Stored data entries:
---------------

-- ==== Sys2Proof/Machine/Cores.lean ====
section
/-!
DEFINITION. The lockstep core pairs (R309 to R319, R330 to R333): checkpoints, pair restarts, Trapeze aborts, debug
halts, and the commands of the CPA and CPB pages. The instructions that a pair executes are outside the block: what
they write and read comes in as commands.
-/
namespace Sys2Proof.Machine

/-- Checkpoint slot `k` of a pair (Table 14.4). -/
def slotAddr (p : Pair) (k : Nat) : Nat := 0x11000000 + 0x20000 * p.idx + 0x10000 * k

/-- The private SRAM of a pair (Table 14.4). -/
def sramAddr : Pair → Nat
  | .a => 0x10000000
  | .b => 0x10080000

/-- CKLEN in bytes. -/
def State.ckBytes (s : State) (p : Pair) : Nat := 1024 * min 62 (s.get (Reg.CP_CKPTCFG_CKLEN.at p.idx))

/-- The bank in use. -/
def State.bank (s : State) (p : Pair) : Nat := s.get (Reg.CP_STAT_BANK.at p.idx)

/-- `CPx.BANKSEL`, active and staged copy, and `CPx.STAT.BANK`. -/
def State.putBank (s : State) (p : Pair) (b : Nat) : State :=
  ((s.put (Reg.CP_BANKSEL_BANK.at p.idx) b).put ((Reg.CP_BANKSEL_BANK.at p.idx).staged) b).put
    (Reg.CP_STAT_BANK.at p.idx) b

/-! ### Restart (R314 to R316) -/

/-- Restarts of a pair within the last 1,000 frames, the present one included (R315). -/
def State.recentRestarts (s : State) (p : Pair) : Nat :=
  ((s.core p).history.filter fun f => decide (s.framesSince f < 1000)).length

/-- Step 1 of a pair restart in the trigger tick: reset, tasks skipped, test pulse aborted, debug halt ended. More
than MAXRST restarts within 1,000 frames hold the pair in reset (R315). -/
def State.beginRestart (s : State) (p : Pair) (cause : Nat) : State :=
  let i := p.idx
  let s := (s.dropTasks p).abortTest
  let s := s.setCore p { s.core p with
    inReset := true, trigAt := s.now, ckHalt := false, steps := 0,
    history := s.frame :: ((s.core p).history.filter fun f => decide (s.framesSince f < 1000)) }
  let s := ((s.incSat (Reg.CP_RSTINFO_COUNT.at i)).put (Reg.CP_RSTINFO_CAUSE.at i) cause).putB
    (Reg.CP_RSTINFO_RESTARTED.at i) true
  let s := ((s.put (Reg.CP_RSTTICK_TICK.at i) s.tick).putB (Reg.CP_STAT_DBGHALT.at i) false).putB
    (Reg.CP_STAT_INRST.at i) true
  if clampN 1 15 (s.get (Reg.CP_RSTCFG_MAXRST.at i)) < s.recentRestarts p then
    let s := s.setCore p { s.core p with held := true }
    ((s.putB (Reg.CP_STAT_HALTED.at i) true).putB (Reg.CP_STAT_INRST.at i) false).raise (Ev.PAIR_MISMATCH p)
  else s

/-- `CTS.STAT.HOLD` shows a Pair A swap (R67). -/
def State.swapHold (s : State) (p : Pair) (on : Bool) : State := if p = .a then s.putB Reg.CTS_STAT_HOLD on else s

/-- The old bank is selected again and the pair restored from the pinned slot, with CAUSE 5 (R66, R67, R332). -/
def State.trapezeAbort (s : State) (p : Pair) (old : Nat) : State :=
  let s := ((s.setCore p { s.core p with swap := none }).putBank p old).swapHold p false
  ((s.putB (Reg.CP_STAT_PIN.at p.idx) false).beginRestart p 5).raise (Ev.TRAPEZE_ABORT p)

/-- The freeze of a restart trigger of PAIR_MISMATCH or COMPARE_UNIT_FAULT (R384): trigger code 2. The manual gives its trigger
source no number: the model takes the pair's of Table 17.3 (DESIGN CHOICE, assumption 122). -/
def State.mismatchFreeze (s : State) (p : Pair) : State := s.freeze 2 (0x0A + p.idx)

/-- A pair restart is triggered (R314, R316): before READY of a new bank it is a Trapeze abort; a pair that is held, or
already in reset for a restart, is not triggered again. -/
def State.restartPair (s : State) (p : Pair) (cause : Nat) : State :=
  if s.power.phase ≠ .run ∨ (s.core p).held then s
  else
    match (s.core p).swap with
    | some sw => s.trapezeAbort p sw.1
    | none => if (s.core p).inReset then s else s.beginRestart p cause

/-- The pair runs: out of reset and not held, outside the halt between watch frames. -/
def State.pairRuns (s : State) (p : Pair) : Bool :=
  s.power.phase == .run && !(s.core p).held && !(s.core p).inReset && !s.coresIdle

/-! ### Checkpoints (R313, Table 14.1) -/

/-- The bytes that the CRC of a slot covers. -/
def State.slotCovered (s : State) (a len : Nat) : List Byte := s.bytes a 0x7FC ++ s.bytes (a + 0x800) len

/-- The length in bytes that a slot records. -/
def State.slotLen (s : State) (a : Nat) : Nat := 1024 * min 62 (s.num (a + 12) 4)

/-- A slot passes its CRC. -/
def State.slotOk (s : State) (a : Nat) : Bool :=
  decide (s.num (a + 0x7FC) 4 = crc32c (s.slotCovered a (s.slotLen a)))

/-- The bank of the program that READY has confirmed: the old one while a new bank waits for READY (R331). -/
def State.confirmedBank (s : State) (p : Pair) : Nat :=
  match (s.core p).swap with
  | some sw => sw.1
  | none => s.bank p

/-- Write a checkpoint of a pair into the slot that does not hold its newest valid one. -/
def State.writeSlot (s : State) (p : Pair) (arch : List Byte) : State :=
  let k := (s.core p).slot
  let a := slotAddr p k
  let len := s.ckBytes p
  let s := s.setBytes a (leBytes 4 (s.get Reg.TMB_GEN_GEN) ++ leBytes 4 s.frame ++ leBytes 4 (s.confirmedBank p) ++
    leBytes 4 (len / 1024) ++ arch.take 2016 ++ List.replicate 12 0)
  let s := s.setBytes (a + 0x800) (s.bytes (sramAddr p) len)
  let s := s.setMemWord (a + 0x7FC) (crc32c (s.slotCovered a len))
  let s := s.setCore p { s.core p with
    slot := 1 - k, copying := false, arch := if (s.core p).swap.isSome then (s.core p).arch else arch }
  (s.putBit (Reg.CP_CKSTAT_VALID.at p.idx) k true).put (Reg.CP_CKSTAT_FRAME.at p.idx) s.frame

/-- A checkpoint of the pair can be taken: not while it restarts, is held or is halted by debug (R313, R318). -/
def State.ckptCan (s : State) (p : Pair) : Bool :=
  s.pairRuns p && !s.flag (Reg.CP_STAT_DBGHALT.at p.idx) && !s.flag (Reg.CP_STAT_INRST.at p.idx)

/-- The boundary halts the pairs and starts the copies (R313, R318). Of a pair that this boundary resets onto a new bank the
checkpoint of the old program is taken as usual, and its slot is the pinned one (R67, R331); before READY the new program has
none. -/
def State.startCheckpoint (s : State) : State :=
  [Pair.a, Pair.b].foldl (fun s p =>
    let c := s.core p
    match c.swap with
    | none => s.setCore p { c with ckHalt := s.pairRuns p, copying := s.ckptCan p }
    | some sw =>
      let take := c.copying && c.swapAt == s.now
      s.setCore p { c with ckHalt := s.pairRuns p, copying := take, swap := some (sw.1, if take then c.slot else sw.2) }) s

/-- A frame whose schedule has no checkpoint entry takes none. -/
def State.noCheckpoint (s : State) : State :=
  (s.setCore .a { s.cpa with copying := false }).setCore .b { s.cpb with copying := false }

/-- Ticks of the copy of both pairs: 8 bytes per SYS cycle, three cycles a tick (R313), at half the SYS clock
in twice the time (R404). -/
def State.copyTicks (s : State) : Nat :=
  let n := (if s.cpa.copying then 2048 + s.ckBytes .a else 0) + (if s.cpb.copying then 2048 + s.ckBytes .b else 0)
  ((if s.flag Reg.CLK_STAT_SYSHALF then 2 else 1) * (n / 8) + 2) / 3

---------------

Set down exactly the lines of the data above, beginning with the line that has "slot := 1 - k, copying" and ending with the line that has "def State.ckptCan (s", and no others.

#### [REPLY TO THE EXERCISE]
    slot := 1 - k, copying := false, arch := if (s.core p).swap.isSome then (s.core p).arch else arch }
  (s.putBit (Reg.CP_CKSTAT_VALID.at p.idx) k true).put (Reg.CP_CKSTAT_FRAME.at p.idx) s.frame

/-- A checkpoint of the pair can be taken: not while it restarts, is held or is halted by debug (R313, R318). -/
def State.ckptCan (s : State) (p : Pair) : Bool :=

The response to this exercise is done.